_TASK STATEMENT_: Set down, please, without alteration, the lines of the entries below from the first through the one containing "(State.putFlight s y).mem.wf = true := by".

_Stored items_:
/-! ## Fabric -/

@[simp] theorem State.onFlight_keeps (s : State) (k : Nat) (name : String) (f : Flight → Out) (hs : s.mem.wf = true)
    (hf : ∀ a0, KeepsMem (f a0)) : KeepsMem (State.onFlight s k name f) := by
  rw [State.onFlight]
  split <;> simp (maxDischargeDepth := 12) [hs, hf]
@[simp] theorem State.dropFlight_keeps (s : State) (k : Nat) (hs : s.mem.wf = true) : (State.dropFlight s k).mem.wf = true := by
  rw [State.dropFlight]
  simp (maxDischargeDepth := 12) [hs]
@[simp] theorem State.putFlight_keeps (s : State) (y : Flight) (hs : s.mem.wf = true) : (State.putFlight s y).mem.wf = true := by
  rw [State.putFlight]
  simp (maxDischargeDepth := 12) [hs]
@[simp] theorem State.keepFlight_keeps (s : State) (y : Flight) (hs : s.mem.wf = true) : (State.keepFlight s y).mem.wf = true := by
  rw [State.keepFlight]
  simp (maxDischargeDepth := 12) [hs]
@[simp] theorem State.ghost_keeps (s : State) (x : Flight) (hs : s.mem.wf = true) : (State.ghost s x).mem.wf = true := by
  rw [State.ghost]
  (try dsimp only); (repeat' split) <;> simp (maxDischargeDepth := 12) [hs]
@[simp] theorem State.misroute_keeps (s : State) (x : Flight) (hs : s.mem.wf = true) : (State.misroute s x).mem.wf = true := by
  rw [State.misroute]
  simp (maxDischargeDepth := 12) [hs]
@[simp] theorem State.carries_keeps (s : State) (row col out chan : Nat) (hs : s.mem.wf = true) : (State.carries s row col out chan).mem.wf = true := by
  rw [State.carries]
  (try dsimp only); (repeat' split) <;> simp (maxDischargeDepth := 12) [hs]
@[simp] theorem State.grant_keeps (s : State) (x : Flight) (out : Nat) (hs : s.mem.wf = true) : (State.grant s x out).mem.wf = true := by
  rw [State.grant]
  simp (maxDischargeDepth := 12) [hs]
@[simp] theorem State.takeSched_keeps (s : State) (x : Flight) (out : Nat) (hs : s.mem.wf = true) : (State.takeSched s x out).1.mem.wf = true := by
  rw [State.takeSched]
  dsimp only
  split
  · exact hs
  split
  · exact State.putFlight_keeps _ _ hs
  split
  · exact State.ghost_keeps _ _ (State.bump_keeps _ _ _ hs)
  · exact memWf_foldl _ (fun s a h => State.ghost_keeps _ _ h) _ _ (State.bump_keeps _ _ _ hs)
@[simp] theorem State.takeOutput_keeps (s : State) (x : Flight) (out : Nat) (hs : s.mem.wf = true) : (State.takeOutput s x out).1.mem.wf = true := by
  rw [State.takeOutput]
  split
  · exact State.takeSched_keeps _ _ _ hs
  · exact State.grant_keeps _ _ _ hs
@[simp] theorem State.hopTo_keeps (s : State) (x : Flight) (dir : Nat) (pkt : Packet) (hs : s.mem.wf = true) :
    (State.hopTo s x dir pkt).mem.wf = true := by
  rw [State.hopTo]
  (try dsimp only); (repeat' split) <;> simp (maxDischargeDepth := 12) [hs]
@[simp] theorem State.foreignOp_keeps (s : State) (x : Flight) (a : Ask) (core : Bool) (hs : s.mem.wf = true) :
    (State.foreignOp s x a core).mem.wf = true := by
  unfold State.foreignOp
  (try dsimp only); (repeat' split) <;> simp (maxDischargeDepth := 12) [hs]
@[simp] theorem State.arrive_keeps (s : State) (x : Flight) (port : Nat) (hs : s.mem.wf = true) : (State.arrive s x port).mem.wf = true := by
  rw [State.arrive]
  (try dsimp only); (repeat' split) <;> simp (maxDischargeDepth := 12) [hs]
@[simp] theorem State.exits_keeps (s : State) (x : Flight) (hs : s.mem.wf = true) : (State.exits s x).mem.wf = true := by
  rw [State.exits]
  (try dsimp only); (repeat' split) <;> simp (maxDischargeDepth := 12) [hs]
@[simp] theorem State.copyOut_keeps (s : State) (c : Flight) (k : Nat) (hs : s.mem.wf = true) : (State.copyOut s c k).mem.wf = true := by
  rw [State.copyOut]
  exact memWf_ite _ _ _ (State.hopTo_keeps _ _ _ _ hs) (State.arrive_keeps _ _ _ hs)
@[simp] theorem State.copyTo_keeps (s : State) (x : Flight) (k : Nat) (hs : s.mem.wf = true) : (State.copyTo s x k).mem.wf = true := by
  rw [State.copyTo]
  exact State.copyOut_keeps _ _ _ hs
@[simp] theorem State.replicate_keeps (s : State) (x : Flight) (ports : List Nat) (hs : s.mem.wf = true) : (State.replicate s x ports).mem.wf = true := by
  rw [State.replicate]
  have h := memWf_foldl (fun t k => t.copyTo x k) (fun s a h => State.copyTo_keeps _ _ _ h) ports s hs
  split <;> simp (maxDischargeDepth := 12) [h]
@[simp] theorem State.multicast_keeps (s : State) (x : Flight) (hs : s.mem.wf = true) : (State.multicast s x).mem.wf = true := by
  rw [State.multicast]
  split
  · exact State.copyOut_keeps _ _ _ hs
  · exact memWf_ite _ _ _ (memWf_foldl _ (fun t k ht => State.bump_keeps _ _ _ ht) _ _ (State.replicate_keeps _ _ _ hs))
      (State.bump_keeps _ _ _ (State.ghost_keeps _ _ hs))
@[simp] theorem State.forward_keeps (s : State) (x : Flight) (hs : s.mem.wf = true) : (State.forward s x).mem.wf = true := by
  rw [State.forward]
  (try dsimp only); (repeat' split) <;> simp (maxDischargeDepth := 12) [hs]
@[simp] theorem execRouterForward_keeps (k : Nat) (s : State) (hs : s.mem.wf = true) : KeepsMem (execRouterForward k s) := by
  rw [execRouterForward]
  (try dsimp only); apply State.onFlight_keeps <;> first | assumption | (intros; (try dsimp only); (repeat' split) <;> simp_all (maxDischargeDepth := 12))
@[simp] theorem State.seatMoves_keeps (s : State) (k i : Nat) (hs : s.mem.wf = true) : (State.seatMoves s k i).mem.wf = true := by
  rw [State.seatMoves]
  split
  · exact hs
  split
  · exact hs
  dsimp only
  exact memWf_ite _ _ _ hs (State.keepFlight_keeps _ _ (State.carries_keeps _ _ _ _ _ hs))
@[simp] theorem State.enters_keeps (s : State) (k : Nat) (hs : s.mem.wf = true) : (State.enters s k).mem.wf = true := by
  rw [State.enters]
  (try dsimp only); (repeat' split) <;> simp (maxDischargeDepth := 12) [hs]
@[simp] theorem State.copyFlit_keeps (s : State) (k : Nat) (hs : s.mem.wf = true) : (State.copyFlit s k).mem.wf = true := by
  rw [State.copyFlit]
  split
  · exact hs
  dsimp only
  split
  · exact hs
  · exact memWf_foldl _ (fun s a h => State.keepFlight_keeps _ _ h) _ _
      (memWf_foldl _ (fun s a h => State.carries_keeps _ _ _ _ _ h) _ _ (State.keepFlight_keeps _ _ hs))
@[simp] theorem State.flitsOf_keeps (s : State) (x : Flight) (hs : s.mem.wf = true) : (State.flitsOf s x).mem.wf = true := by
  rw [State.flitsOf]
  exact State.enters_keeps _ _ (memWf_foldl _ (fun s a h => State.seatMoves_keeps _ _ _ h) _ _
    (memWf_ite _ _ _ (State.copyFlit_keeps _ _ hs) hs))
@[simp] theorem State.openCycle_keeps (s : State) (hs : s.mem.wf = true) : (State.openCycle s).mem.wf = true := by
  rw [State.openCycle]
  refine memWf_ite _ _ _ hs ?_
  exact memWf_foldl _ (fun s a h => State.flitsOf_keeps _ _ h) _ _ (memWf_foldl _ (fun s a h => State.flitsOf_keeps _ _ h) _ _ hs)
@[simp] theorem State.refuseIngress_keeps (s : State) (row col : Nat) (p : Packet) (hs : s.mem.wf = true) : (State.refuseIngress s row col p).mem.wf = true := by
  rw [State.refuseIngress]
  (try dsimp only); (repeat' split) <;> simp (maxDischargeDepth := 12) [hs]
@[simp] theorem execModuleIngress_keeps (p0 : Packet) (port : BitVec 6) (rq : Option Ask) (s : State) (hs : s.mem.wf = true) : KeepsMem
    (execModuleIngress p0 port rq s) := by
  rw [execModuleIngress]
  (try dsimp only); (repeat' split) <;> simp (maxDischargeDepth := 12) [hs]
@[simp] theorem execFlitReplay_keeps (slab : BitVec 6) (k : Nat) (s : State) (hs : s.mem.wf = true) : KeepsMem (execFlitReplay slab k s) := by
  rw [execFlitReplay]
  (try dsimp only); apply State.onFlight_keeps <;> first | assumption | (intros; (try dsimp only); (repeat' split) <;> simp_all (maxDischargeDepth := 12))
@[simp] theorem execLinkControlFlit_keeps (port : BitVec 6) (credits : CreditReturn) (s : State)
    (hs : s.mem.wf = true) : KeepsMem (execLinkControlFlit port credits s) := by
  rw [execLinkControlFlit]
  simp (maxDischargeDepth := 12) [hs]
@[simp] theorem execLaneSparing_keeps (slab : BitVec 6) (s : State) (hs : s.mem.wf = true) : KeepsMem (execLaneSparing slab s) := by
  rw [execLaneSparing]
  simp (maxDischargeDepth := 12) [hs]
@[simp] theorem execOffModulePortTraining_keeps (port : BitVec 6) (lp : Nat) (s : State)
    (hs : s.mem.wf = true) : KeepsMem (execOffModulePortTraining port lp s) := by
  rw [execOffModulePortTraining]
  split <;> simp (maxDischargeDepth := 12) [hs]
@[simp] theorem execXsendDeparture_keeps (co : CoreId) (s : State) (hs : s.mem.wf = true) : KeepsMem (execXsendDeparture co s) := by
  rw [execXsendDeparture]
  (try dsimp only); (repeat' split) <;> simp (maxDischargeDepth := 12) [hs]
@[simp] theorem State.deliverFlit_keeps (s : State) (x : Flight) (co : CoreId) (off : Nat) (hs : s.mem.wf = true) : (State.deliverFlit s x co off).mem.wf = true := by
  rw [State.deliverFlit]
  simp (maxDischargeDepth := 12) [hs]
@[simp] theorem State.deliverAt_keeps (s : State) (x : Flight) (co : CoreId) (off : Nat) (hs : s.mem.wf = true) : (State.deliverAt s x co off).mem.wf = true := by
  rw [State.deliverAt]
  (try dsimp only); (repeat' split) <;> simp (maxDischargeDepth := 12) [hs]
@[simp] theorem State.deliver_keeps (s : State) (x : Flight) (hs : s.mem.wf = true) : (State.deliver s x).mem.wf = true := by
  rw [State.deliver]
  (try dsimp only); (repeat' split) <;> simp (maxDischargeDepth := 12) [hs]
@[simp] theorem execScheduledDelivery_keeps (k : Nat) (s : State) (hs : s.mem.wf = true) : KeepsMem (execScheduledDelivery k s) := by
  rw [execScheduledDelivery]
  (try dsimp only); apply State.onFlight_keeps <;> first | assumption | (intros; (try dsimp only); (repeat' split) <;> simp_all (maxDischargeDepth := 12))
@[simp] theorem State.refuseMessage_keeps (s : State) (p : Packet) (sub : Nat) (iss : Option Issuer) (hs : s.mem.wf = true) :
    (State.refuseMessage s p sub iss).mem.wf = true := by
  unfold State.refuseMessage
  (try dsimp only); (repeat' split) <;> simp (maxDischargeDepth := 12) [hs]
@[simp] theorem State.acceptMessage_keeps (s : State) (co : CoreId) (p : Packet) (hs : s.mem.wf = true) :
    (State.acceptMessage s co p).mem.wf = true := by
  rw [State.acceptMessage]
  simp (maxDischargeDepth := 12) [hs]
@[simp] theorem execMessageArrival_keeps (k : Nat) (s : State) (hs : s.mem.wf = true) : KeepsMem (execMessageArrival k s) := by
  rw [execMessageArrival]
  (try dsimp only); apply State.onFlight_keeps <;> first | assumption | (intros; (try dsimp only); (repeat' split) <;> simp_all (maxDischargeDepth := 12))
@[simp] theorem State.nowReady_keeps (s : State) (co : CoreId) (i : Fin 16) (hs : s.mem.wf = true) : (State.nowReady s co i).mem.wf = true := by
  rw [State.nowReady]
  (try dsimp only); (repeat' split) <;> simp_all (maxDischargeDepth := 12)
@[simp] theorem State.takesStart_keeps (s : State) (co : CoreId) (i : Fin 16) (hs : s.mem.wf = true) : (State.takesStart s co i).mem.wf = true := by
  rw [State.takesStart]
  have hu := State.modSlice_keeps s co i (fun y => { y with started := true }) hs
  (try dsimp only); (repeat' split) <;> simp (maxDischargeDepth := 12) [hu]
@[simp] theorem execStartMessage_keeps (k : Nat) (s : State) (hs : s.mem.wf = true) : KeepsMem (execStartMessage k s) := by
  rw [execStartMessage]
  (try dsimp only); apply State.onFlight_keeps <;> first | assumption | (intros; (try dsimp only); (repeat' split) <;> simp_all (maxDischargeDepth := 12))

_RESULT OF THE TASK_:
/-! ## Fabric -/

@[simp] theorem State.onFlight_keeps (s : State) (k : Nat) (name : String) (f : Flight → Out) (hs : s.mem.wf = true)
    (hf : ∀ a0, KeepsMem (f a0)) : KeepsMem (State.onFlight s k name f) := by
  rw [State.onFlight]
  split <;> simp (maxDischargeDepth := 12) [hs, hf]
@[simp] theorem State.dropFlight_keeps (s : State) (k : Nat) (hs : s.mem.wf = true) : (State.dropFlight s k).mem.wf = true := by
  rw [State.dropFlight]
  simp (maxDischargeDepth := 12) [hs]
@[simp] theorem State.putFlight_keeps (s : State) (y : Flight) (hs : s.mem.wf = true) : (State.putFlight s y).mem.wf = true := by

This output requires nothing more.